==== TASK INPUT

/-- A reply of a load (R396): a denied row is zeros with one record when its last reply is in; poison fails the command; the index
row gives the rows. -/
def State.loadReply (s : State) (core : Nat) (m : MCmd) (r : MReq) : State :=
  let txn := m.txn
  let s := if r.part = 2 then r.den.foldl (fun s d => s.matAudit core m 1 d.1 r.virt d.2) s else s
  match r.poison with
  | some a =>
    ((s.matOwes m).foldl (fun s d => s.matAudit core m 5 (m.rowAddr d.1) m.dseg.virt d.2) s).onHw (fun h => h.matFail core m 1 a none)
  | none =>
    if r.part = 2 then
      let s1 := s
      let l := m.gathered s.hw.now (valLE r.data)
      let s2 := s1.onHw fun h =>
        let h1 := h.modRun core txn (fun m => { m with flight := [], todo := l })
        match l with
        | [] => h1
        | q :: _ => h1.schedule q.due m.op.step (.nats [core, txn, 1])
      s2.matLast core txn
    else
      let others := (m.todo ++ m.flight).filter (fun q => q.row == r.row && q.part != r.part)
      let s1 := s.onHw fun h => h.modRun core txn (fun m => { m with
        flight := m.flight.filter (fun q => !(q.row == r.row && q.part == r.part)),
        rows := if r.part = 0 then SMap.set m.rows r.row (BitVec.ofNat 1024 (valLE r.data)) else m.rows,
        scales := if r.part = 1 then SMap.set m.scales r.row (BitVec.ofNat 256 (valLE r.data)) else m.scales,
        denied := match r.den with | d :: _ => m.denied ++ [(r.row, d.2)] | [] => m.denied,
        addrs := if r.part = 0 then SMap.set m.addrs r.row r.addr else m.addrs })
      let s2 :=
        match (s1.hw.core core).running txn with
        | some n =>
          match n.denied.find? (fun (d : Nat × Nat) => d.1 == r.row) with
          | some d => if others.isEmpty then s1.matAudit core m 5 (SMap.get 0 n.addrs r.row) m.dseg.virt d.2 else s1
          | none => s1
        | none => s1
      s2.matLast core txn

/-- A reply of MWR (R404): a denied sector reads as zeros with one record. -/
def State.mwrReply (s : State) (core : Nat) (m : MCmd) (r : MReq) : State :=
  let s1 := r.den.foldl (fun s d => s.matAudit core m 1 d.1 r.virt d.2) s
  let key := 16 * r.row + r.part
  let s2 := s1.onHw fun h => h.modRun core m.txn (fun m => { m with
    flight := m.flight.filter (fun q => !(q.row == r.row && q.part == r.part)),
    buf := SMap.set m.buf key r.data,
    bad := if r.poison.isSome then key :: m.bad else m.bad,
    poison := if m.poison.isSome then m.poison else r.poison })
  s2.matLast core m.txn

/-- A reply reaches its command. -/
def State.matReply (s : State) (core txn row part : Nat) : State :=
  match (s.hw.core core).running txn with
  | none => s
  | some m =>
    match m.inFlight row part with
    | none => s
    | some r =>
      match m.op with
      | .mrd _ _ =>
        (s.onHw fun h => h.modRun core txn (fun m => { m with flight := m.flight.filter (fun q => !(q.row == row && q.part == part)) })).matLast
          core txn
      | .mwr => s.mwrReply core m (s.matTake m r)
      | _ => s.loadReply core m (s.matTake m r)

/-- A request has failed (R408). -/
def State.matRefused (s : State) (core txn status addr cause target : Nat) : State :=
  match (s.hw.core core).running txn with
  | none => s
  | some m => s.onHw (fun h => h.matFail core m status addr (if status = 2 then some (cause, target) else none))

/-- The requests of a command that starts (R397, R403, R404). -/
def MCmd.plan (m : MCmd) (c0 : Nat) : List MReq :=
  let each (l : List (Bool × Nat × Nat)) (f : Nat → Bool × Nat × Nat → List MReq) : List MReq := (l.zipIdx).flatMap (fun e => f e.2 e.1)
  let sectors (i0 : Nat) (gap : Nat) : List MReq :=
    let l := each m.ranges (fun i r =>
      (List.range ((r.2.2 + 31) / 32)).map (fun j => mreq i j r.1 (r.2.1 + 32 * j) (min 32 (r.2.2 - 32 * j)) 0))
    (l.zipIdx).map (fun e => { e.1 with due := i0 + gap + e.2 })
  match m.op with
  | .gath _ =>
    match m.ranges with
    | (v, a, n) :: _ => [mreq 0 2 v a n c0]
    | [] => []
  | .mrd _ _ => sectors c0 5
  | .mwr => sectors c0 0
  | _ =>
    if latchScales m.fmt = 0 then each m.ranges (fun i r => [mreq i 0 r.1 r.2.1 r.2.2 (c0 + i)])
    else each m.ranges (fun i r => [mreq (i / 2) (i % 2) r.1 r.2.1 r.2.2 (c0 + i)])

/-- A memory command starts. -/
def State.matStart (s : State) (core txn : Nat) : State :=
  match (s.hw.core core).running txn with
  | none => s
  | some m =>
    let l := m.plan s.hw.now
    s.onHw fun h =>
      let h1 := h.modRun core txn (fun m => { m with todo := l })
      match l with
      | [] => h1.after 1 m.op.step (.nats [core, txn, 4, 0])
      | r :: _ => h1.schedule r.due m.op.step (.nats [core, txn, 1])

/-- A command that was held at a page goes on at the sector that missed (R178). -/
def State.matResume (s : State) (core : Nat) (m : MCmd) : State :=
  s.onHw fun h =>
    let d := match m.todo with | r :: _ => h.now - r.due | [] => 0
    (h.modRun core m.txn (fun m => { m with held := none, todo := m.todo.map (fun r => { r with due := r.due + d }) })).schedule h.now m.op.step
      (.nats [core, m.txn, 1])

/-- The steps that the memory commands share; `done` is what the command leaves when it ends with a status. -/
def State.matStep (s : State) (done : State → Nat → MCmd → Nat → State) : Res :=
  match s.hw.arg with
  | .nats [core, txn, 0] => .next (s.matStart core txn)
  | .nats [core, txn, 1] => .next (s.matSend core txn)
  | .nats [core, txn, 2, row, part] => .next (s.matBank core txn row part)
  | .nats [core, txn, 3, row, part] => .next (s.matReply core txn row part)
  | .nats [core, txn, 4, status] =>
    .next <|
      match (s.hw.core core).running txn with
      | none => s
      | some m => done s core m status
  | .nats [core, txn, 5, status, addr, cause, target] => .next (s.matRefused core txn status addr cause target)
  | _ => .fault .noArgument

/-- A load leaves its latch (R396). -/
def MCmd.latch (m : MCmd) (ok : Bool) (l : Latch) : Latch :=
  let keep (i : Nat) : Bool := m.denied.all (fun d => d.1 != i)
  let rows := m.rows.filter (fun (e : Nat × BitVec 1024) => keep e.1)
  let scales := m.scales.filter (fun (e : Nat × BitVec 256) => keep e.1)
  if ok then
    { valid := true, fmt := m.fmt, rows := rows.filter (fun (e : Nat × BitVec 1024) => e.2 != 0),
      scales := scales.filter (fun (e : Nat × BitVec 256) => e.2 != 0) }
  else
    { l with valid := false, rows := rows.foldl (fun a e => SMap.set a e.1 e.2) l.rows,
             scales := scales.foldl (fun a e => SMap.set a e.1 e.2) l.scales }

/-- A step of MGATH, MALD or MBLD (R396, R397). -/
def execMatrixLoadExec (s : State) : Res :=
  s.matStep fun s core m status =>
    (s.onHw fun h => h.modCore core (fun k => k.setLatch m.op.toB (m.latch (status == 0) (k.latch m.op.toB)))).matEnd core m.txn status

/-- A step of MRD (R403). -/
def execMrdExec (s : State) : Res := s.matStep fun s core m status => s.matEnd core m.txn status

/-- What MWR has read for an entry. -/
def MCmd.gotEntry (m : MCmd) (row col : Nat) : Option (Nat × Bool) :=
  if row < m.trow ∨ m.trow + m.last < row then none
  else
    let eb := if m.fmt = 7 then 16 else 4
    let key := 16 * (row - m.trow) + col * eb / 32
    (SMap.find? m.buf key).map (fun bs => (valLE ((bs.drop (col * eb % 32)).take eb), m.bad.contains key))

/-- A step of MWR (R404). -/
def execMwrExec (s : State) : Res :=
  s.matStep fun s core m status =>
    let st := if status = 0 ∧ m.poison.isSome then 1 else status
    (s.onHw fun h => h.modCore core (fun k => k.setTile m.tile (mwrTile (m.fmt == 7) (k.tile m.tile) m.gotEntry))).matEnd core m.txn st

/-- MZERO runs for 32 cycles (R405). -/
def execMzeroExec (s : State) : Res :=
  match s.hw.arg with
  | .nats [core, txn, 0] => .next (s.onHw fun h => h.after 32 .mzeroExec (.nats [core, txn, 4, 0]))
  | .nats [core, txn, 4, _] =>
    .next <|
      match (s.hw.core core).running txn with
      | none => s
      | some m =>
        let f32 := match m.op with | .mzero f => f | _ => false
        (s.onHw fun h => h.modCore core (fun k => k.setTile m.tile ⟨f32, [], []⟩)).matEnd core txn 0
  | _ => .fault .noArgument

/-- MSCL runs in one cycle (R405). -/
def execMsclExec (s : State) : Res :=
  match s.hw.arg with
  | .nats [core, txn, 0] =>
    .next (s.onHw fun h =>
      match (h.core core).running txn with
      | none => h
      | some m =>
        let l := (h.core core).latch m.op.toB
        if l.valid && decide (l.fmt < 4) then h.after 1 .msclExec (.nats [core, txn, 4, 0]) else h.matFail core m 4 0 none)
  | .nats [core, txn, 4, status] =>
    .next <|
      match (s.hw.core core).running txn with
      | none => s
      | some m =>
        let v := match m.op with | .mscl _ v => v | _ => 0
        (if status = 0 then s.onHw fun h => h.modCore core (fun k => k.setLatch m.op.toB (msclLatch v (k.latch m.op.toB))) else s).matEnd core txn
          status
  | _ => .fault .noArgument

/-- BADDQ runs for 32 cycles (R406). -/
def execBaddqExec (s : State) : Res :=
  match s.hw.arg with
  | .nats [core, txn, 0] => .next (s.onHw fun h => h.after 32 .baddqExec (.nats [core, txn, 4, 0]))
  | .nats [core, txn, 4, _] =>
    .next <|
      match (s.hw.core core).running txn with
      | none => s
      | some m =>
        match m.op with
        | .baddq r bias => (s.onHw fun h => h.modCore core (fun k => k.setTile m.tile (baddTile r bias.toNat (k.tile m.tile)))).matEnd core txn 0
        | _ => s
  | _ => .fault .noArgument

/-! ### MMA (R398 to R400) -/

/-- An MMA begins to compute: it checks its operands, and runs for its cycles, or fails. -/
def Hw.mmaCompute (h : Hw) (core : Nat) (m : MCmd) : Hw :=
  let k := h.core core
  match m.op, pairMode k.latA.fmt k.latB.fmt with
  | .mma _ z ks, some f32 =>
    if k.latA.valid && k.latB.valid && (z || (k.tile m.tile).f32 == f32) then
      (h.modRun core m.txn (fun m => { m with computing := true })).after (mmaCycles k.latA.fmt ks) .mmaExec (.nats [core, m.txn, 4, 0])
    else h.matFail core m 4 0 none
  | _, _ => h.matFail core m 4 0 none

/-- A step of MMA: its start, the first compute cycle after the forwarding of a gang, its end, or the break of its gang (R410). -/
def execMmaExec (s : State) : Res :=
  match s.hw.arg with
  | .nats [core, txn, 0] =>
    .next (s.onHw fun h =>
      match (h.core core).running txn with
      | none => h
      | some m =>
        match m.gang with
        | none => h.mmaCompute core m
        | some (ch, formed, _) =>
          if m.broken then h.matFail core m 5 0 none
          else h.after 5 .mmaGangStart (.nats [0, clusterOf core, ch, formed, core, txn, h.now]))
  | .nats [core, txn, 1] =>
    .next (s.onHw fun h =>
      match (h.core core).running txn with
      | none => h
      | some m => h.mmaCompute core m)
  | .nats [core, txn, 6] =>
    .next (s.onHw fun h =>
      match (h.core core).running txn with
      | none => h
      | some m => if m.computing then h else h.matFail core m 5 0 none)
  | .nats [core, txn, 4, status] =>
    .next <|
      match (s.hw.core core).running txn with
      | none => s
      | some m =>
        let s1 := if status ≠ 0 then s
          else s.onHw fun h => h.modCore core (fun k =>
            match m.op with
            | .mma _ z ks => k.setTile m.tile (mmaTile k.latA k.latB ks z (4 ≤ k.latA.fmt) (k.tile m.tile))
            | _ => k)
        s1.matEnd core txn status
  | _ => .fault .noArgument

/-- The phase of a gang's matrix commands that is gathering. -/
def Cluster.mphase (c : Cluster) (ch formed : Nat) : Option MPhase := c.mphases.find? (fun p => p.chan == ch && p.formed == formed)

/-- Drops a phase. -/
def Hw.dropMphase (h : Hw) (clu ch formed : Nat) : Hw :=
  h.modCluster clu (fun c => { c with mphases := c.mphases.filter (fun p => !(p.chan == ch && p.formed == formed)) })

========
==== TASK INPUT

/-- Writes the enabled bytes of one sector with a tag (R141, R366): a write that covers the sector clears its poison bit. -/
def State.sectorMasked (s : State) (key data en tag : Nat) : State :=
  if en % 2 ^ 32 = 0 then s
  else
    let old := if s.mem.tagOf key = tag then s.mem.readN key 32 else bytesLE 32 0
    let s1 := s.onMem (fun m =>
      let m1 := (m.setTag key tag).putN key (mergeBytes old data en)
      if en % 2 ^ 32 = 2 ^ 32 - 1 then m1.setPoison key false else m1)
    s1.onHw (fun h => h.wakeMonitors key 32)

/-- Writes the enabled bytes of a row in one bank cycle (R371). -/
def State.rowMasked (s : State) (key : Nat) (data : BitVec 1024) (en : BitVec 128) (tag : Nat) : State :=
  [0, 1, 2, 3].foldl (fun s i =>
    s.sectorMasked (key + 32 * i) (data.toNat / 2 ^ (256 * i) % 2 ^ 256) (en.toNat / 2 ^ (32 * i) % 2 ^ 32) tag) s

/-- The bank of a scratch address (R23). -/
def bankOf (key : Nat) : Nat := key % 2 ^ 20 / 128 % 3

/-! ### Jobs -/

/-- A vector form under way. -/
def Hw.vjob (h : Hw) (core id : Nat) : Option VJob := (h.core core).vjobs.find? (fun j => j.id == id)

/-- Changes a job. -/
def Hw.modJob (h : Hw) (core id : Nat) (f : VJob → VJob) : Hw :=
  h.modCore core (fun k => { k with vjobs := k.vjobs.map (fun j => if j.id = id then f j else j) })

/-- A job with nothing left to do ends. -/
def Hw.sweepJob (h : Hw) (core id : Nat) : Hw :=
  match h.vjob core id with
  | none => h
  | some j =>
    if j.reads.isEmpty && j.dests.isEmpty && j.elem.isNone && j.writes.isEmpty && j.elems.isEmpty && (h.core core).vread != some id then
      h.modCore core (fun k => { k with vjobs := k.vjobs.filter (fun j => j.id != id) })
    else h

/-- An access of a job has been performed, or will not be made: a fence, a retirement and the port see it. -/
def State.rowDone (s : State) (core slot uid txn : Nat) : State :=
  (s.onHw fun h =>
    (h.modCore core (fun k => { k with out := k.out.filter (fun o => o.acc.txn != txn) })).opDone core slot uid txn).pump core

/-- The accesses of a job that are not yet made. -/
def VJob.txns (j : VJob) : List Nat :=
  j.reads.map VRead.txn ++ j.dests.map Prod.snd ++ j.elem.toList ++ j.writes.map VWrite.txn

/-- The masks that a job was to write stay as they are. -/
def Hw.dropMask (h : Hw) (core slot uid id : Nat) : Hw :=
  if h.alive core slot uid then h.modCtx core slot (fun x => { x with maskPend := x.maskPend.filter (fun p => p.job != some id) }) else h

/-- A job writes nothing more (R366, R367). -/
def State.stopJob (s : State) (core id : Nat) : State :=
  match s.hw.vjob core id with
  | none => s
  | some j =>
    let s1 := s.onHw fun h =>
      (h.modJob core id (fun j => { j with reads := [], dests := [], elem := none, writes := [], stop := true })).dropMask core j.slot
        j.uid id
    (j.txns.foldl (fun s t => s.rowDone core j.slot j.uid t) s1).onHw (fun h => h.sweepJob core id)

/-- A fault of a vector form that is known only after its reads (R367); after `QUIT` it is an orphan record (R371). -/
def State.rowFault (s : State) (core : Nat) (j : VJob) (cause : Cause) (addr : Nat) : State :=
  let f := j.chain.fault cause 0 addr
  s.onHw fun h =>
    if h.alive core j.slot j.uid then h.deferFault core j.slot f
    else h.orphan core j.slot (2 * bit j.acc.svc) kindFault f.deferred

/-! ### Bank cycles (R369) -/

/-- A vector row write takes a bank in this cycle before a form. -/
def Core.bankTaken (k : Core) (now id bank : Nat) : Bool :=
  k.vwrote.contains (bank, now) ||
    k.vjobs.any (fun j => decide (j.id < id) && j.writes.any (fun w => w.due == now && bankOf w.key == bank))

========

TASK OBJECTIVE
Of all the entries above, retype exactly the lines from the line with "command; the index" to the line with "let l := m.gathered", both included, and no others.

SOLUTION
/-- A reply of a load (R396): a denied row is zeros with one record when its last reply is in; poison fails the command; the index
row gives the rows. -/
def State.loadReply (s : State) (core : Nat) (m : MCmd) (r : MReq) : State :=
  let txn := m.txn
  let s := if r.part = 2 then r.den.foldl (fun s d => s.matAudit core m 1 d.1 r.virt d.2) s else s
  match r.poison with
  | some a =>
    ((s.matOwes m).foldl (fun s d => s.matAudit core m 5 (m.rowAddr d.1) m.dseg.virt d.2) s).onHw (fun h => h.matFail core m 1 a none)
  | none =>
    if r.part = 2 then
      let s1 := s
      let l := m.gathered s.hw.now (valLE r.data)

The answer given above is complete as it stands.